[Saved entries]
-- ==== Sys2Proof/Machine/Selectors.lean ====
section
/-! DEFINITION. Reference slots, selection, holdover and the error bound (R125 to R147). Selector 0 disciplines Scale A, selector 1 Scale B. -/

namespace Sys2Proof.Machine

/-! ## Sources -/

def Dev.src (d : Dev) (s : Nat) : Src := (d.refs.srcs[s]?).getD {}
def Dev.setSrc (d : Dev) (s : Nat) (x : Src) : Dev := { d with refs.srcs := setAt d.refs.srcs s x }

/-- A slot type that bears time (R125). -/
def timeBearing (ty : Nat) : Bool := ty == 1 || ty == 3 || ty == 4 || ty == 5 || ty == 7 || ty == 8

/-- A slot type that bears frequency only. -/
def freqOnly (ty : Nat) : Bool := ty == 2 || ty == 6

/-- Slots of a type bound to a source. -/
def Dev.slotsOf (d : Dev) (ty bind : Nat) : List Nat :=
  (List.range 12).filter fun s => d.get (F.SLOT_CFG_TYPE s) == ty && d.get (F.SLOT_CFG_BIND s) == bind

/-- Fractional frequency of a pair of samples in ppt: difference of reference times over difference of raw instants at 1.25 ns per tick, minus 1 (R351). -/
def pairFreq (a b : Nat × Int) : Int :=
  let dr : Int := (a.1 : Int) - b.1
  if dr ≤ 0 then 0 else ((4 * (a.2 - b.2) - 5 * dr) * 10 ^ 12).tdiv (5 * dr)

def pairFreqs : List (Nat × Int) → List Int
  | a :: b :: l => pairFreq a b :: pairFreqs (b :: l)
  | _ => []

/-- Mean of a list, toward minus infinity. -/
def meanOf (l : List Int) : Int := l.foldl (· + ·) 0 / l.length

/-- y_s in ppt (R127): the mean of what the source itself has reported in the last 10 s, else over the pairs of its samples of the last 10 s (R351). -/
def Src.freq (x : Src) : Option Int :=
  if x.ys ≠ [] then some (meanOf (x.ys.map (·.2)))
  else
    match pairFreqs x.hist with
    | [] => none
    | l => some (meanOf l)

/-- What lies within the last 10 s before an instant. -/
def lastTen {α : Type} (inst16 : Nat) (l : List (Nat × α)) : List (Nat × α) :=
  l.filter fun p => inst16 ≤ p.1 + ticks16 (10 * secTicks)

/-- A source takes one sample of reference time at a raw instant (R127). -/
def Src.sample (x : Src) (inst16 : Nat) (ref16 : Int) : Src :=
  { x with ref16 := ref16, inst16 := inst16, has := true, heard := max x.heard inst16
           hist := lastTen inst16 ((inst16, ref16) :: x.hist) }

/-- A source reports its fractional frequency at an instant (R127). -/
def Src.report (x : Src) (inst16 : Nat) (y : Int) : Src := { x with ys := lastTen inst16 ((inst16, y) :: x.ys) }

/-- A source has lost its signal: it delivers nothing until a new sample. -/
def Src.lost (x : Src) : Src := { x with has := false, hist := [], ys := [], bad := 0 }

/-- A slot's signal becomes valid or invalid (R128). -/
def Dev.setValid (d : Dev) (s : Nat) (v : Bool) : Dev := d.setFlag (F.SLOT_STATE_SIG_VALID s) v

/-- A slot's source has lost its signal (R128). -/
def Dev.signalLost (d : Dev) (s : Nat) : Dev := (d.setSrc s (d.src s).lost).setValid s false

/-- Delivers a sample to a slot: its signal is valid. -/
def Dev.deliverSample (d : Dev) (s inst16 : Nat) (ref16 : Int) : Dev :=
  (d.setSrc s ((d.src s).sample inst16 ref16)).setValid s true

> ACTIVITY: Each line of the data in which the string "refs" appears needs to be copied.

> REPLY TO THE EXERCISE:
def Dev.src (d : Dev) (s : Nat) : Src := (d.refs.srcs[s]?).getD {}
def Dev.setSrc (d : Dev) (s : Nat) (x : Src) : Dev := { d with refs.srcs := setAt d.refs.srcs s x }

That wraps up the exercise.